/-! ### Stores -/

/-- The bytes of a write that fall in one aligned 8-byte piece, zero elsewhere, and the mask of them (R367). -/
def recordOf (ea : Nat) (bytes : List Byte) (piece : Nat) : List Byte × Nat :=
  let has := fun (i : Nat) => ea ≤ 8 * piece + i && 8 * piece + i < ea + bytes.length
  ((List.range 8).map fun i => if has i then bytes.getD (8 * piece + i - ea) 0 else 0,
    ((List.range 8).map fun i => if has i then 2 ^ i else 0).sum)

/-- The signature after a quarantined write, and the records folded in (R367). -/
def Thread.fold (th : Thread) (ea : Nat) (bytes : List Byte) : Thread :=
  let ps := wordsTouched ea bytes.length
  { th with sig := ps.foldl (fun c p => crcRecord c (8 * p) (recordOf ea bytes p).1 (recordOf ea bytes p).2) th.sig,
            recs := th.recs + ps.length }

/-- Enter a write into the store queue. In a doubled block a near write is folded into the signature; the one that gives
the thread 256 records is a seal, after it (R367, R368). -/
def State.storeAt (s : State) (t : TRef) (th : Thread) (ea : Addr) (l : Loc) (bytes : List Byte) (fill : Bool) : Lane :=
  let s := s.enqueueWrite t th ⟨t, l, bytes, fill⟩
  match l, s.isDoubled t.blk with
  | .phys _, true =>
    let th' := th.fold ea.toNat bytes
    let s := s.modThread t fun _ => th'
    if 256 ≤ th'.recs then
      .go ((s.modThread t fun th => { th.advance with park := some (.seal false) }).want (.seal t.blk t.tid))
    else .next s
  | _, _ => .next s

/-- A store of n bytes (R297). -/
def storeBody (a : RegName) (imm : BitVec 7) (n : Nat) (bytes : Thread → List Byte) : Body := fun s t th =>
  s.access t .store (effAddr th a imm n) n fun s l => s.storeAt t th (effAddr th a imm n) l (bytes th) false

/-- The bytes of a register group. -/
def groupBytes (d : RegName) (k : Nat) (th : Thread) : List Byte := (th.vals d k).flatMap wordBytes

/-- STB (R297). -/
def execStb (d a : RegName) (imm : BitVec 7) (st : Stall) (s : State) : Host.Outcome State Fault Refusal :=
  s.run (.stb d a imm st) st (storeBody a imm 1 fun th => leBytes 1 (th.val d).toNat)

/-- STH (R297). -/
def execSth (d a : RegName) (imm : BitVec 7) (st : Stall) (s : State) : Host.Outcome State Fault Refusal :=
  s.run (.sth d a imm st) st (storeBody a imm 2 fun th => leBytes 2 (th.val d).toNat)

/-- STW (R297). -/
def execStw (d a : RegName) (imm : BitVec 7) (w : Width) (st : Stall) (s : State) : Host.Outcome State Fault Refusal :=
  s.run (.stw d a imm w st) st (storeBody a imm (4 * w.k) (groupBytes d w.k))

/-! ### Tangent frames (R193 to R196, R299) -/

/-- The value format of LDT and STT (R299). -/
def frameFmt : FrameFmt → Fmt
  | .f32 => .f32 | .f16 => .f16 | .bf16 => .bf16 | .e4m3 => .e4m3

/-- The bytes of one element of a format. -/
def frameBytes : FrameFmt → Nat
  | .f32 => 4 | .f16 => 2 | .bf16 => 2 | .e4m3 => 1

/-- The partials' format and size (R182, R193). -/
def Kernel.partFmt (k : Kernel) : Fmt := if k.bf16 then .bf16 else .f32

/-- The size of a partial. -/
def Kernel.partBytes (k : Kernel) : Nat := if k.bf16 then 2 else 4

/-- The ply-lost NaN of the partials' format (R194). -/
def Kernel.lostNan (k : Kernel) : Nat := if k.bf16 then 0x7FC1 else 0x7FC00001

/-- Is STRIDE legal (R193)? -/
def strideOk (stride vb pb : Nat) : Bool := stride % pb == 0 && vb ≤ stride && pb ≤ stride

/-- The elements of a frame: address and size (R193). -/
def frameElems (base : Addr) (stride vb pb n : Nat) : List (Addr × Nat) :=
  (base, vb) :: (List.range n).map fun i => (base + Addr.ofNat ((i + 1) * stride), pb)

/-- How the checks of a frame's elements end early: the lowest one whose stage before poison fails, or whose walk waits, or at which the
partition exits, decides (R193). -/
inductive ElemStop where
  | fault (cause sub aux : Nat)
  | walk (ea : Addr)
  | exit
  deriving DecidableEq, Repr

/-- What the checks of a frame's elements gave so far: the homes, what ends them, and the first poison, which is the last stage (R193). -/
structure Elems where
  s : State
  locs : List Loc
  stop : Option ElemStop
  poison : Option (Nat × Nat)

/-- Translate one element, unless one before it has decided. -/
def Elems.step (t : TRef) (k : Access) (r : Elems) (e : Addr × Nat) : Elems :=
  if r.stop.isSome then r
  else match r.s.translate t k e.1 with
    | .ok s l => { r with s := s, locs := r.locs ++ [l] }
    | .fault s 0x24 sub aux => { r with s := s, poison := r.poison.orElse fun _ => some (sub, aux) }
    | .fault s c sub aux => { r with s := s, stop := some (.fault c sub aux) }
    | .wait s => { r with s := s, stop := some (.walk e.1) }
    | .exit s => { r with s := s, stop := some .exit }

/-- Translate every element. -/
def State.elems (s : State) (t : TRef) (k : Access) (es : List (Addr × Nat)) : Elems :=
  es.foldl (Elems.step t k) ⟨s, [], none, none⟩

/-- The checks of a frame, stage by stage (R193), then what is done with the homes. -/
def State.frame (s : State) (t : TRef) (k : Access) (stride vb pb : Nat) (es : List (Addr × Nat))
    (f : State → List Loc → Lane) : Lane :=
  if !strideOk stride vb pb then .trap s 0x20 0x03 0
  else if es.any fun e => 2 ^ 48 ≤ e.1.toNat then .trap s 0x20 0x01 0
  else if es.any fun e => e.1.toNat % e.2 ≠ 0 then .trap s 0x20 0x02 0
  else
    let r := s.elems t k es
    match r.stop, r.poison with
    | some (.fault c sub aux), _ => .trap r.s c sub aux
    | some (.walk ea), _ => .stay (r.s.waitWalk t ea)
    | some .exit, _ => .stay r.s
    | none, some (sub, aux) => .trap r.s 0x24 sub aux
    | none, none => f r.s r.locs

/-- The first element that holds an uncorrectable error. -/
def State.firstError (s : State) : List (Loc × Nat) → Option (Nat × Nat)
  | [] => none
  | (l, n) :: r => match s.readError l n with | some e => some e | none => s.firstError r

/-- The register that LDT forms from its elements (R195). -/
def ldtReg (f : Fmt) (k : Kernel) (v : Nat) (ps : List Nat) : Reg :=
  let val := Word.ofNat (Fmt.f32.rne (f.val v))
  if ps.any fun p => p == k.lostNan then ⟨val, .lost, false, []⟩
  else if ps.all fun p => (k.partFmt.val p).isZero then ⟨val, .zero, false, []⟩
  else ⟨val, .live, false, ps.map fun p => rne32 (k.partFmt.val p)⟩

/-- LDT (R299, R193, R195). -/
def execLdt (d a : RegName) (imm : BitVec 7) (f : FrameFmt) (st : Stall) (s : State) : Host.Outcome State Fault Refusal :=
  s.run (.ldt d a imm f st) st fun s t th =>
    let k := s.kernel t.blk
    let es := frameElems (effAddr th a imm (frameBytes f)) th.plystride.toNat (frameBytes f) k.partBytes k.d
    s.frame t .load th.plystride.toNat (frameBytes f) k.partBytes es fun s ls =>
      let at_ := ls.zip (es.map (·.2))
      match s.firstError at_ with
      | some (sub, page) => .trap s 0x24 sub page
      | none =>
        let vs := at_.map fun x => leNat (s.visible t th x.1 x.2)
        .next ((at_.foldl (fun s x => s.correct x.1 x.2) s).modThread t fun _ => th.result (archOf th.wb d) (ldtReg (frameFmt f) k (vs.headD 0) vs.tail) none)

/-- The patterns of the partials that STT writes (R194). -/
def sttParts (k : Kernel) (r : Reg) : List Nat :=
  (List.range k.d).map fun i =>
    match r.tag with
    | .lost => k.lostNan
    | .zero => 0
    | .live => if k.bf16 then Fmt.bf16.rne (r.partV i) else (r.part i).toNat

/-- Store the elements of a frame in order. Where one that is not the last gives a thread of a doubled block its 256th record, the
others wait for the seal (R368). -/
def State.storeElems (s : State) (t : TRef) (th : Thread) : List (Addr × Loc × List Byte) → Lane
  | [] => .next s
  | [(a, l, v)] => s.storeAt t th a l v false
  | (a, l, v) :: r =>
    match s.storeAt t th a l v false with
    | .next s => s.storeElems t ((s.thread? t).getD th) r
    | .go s => .go (s.modThread t fun x => { x with pc := th.pc, park := some (.sealRest r) })
    | x => x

****************************************

Repeat exactly the lines above, starting with the first line of the records and finishing with the line holding "register group. -/". Add no other line.

**YOUR RESPONSE:**
/-! ### Stores -/

/-- The bytes of a write that fall in one aligned 8-byte piece, zero elsewhere, and the mask of them (R367). -/
def recordOf (ea : Nat) (bytes : List Byte) (piece : Nat) : List Byte × Nat :=
  let has := fun (i : Nat) => ea ≤ 8 * piece + i && 8 * piece + i < ea + bytes.length
  ((List.range 8).map fun i => if has i then bytes.getD (8 * piece + i - ea) 0 else 0,
    ((List.range 8).map fun i => if has i then 2 ^ i else 0).sum)

/-- The signature after a quarantined write, and the records folded in (R367). -/
def Thread.fold (th : Thread) (ea : Nat) (bytes : List Byte) : Thread :=
  let ps := wordsTouched ea bytes.length
  { th with sig := ps.foldl (fun c p => crcRecord c (8 * p) (recordOf ea bytes p).1 (recordOf ea bytes p).2) th.sig,
            recs := th.recs + ps.length }

/-- Enter a write into the store queue. In a doubled block a near write is folded into the signature; the one that gives
the thread 256 records is a seal, after it (R367, R368). -/
def State.storeAt (s : State) (t : TRef) (th : Thread) (ea : Addr) (l : Loc) (bytes : List Byte) (fill : Bool) : Lane :=
  let s := s.enqueueWrite t th ⟨t, l, bytes, fill⟩
  match l, s.isDoubled t.blk with
  | .phys _, true =>
    let th' := th.fold ea.toNat bytes
    let s := s.modThread t fun _ => th'
    if 256 ≤ th'.recs then
      .go ((s.modThread t fun th => { th.advance with park := some (.seal false) }).want (.seal t.blk t.tid))
    else .next s
  | _, _ => .next s

/-- A store of n bytes (R297). -/
def storeBody (a : RegName) (imm : BitVec 7) (n : Nat) (bytes : Thread → List Byte) : Body := fun s t th =>
  s.access t .store (effAddr th a imm n) n fun s l => s.storeAt t th (effAddr th a imm n) l (bytes th) false

/-- The bytes of a register group. -/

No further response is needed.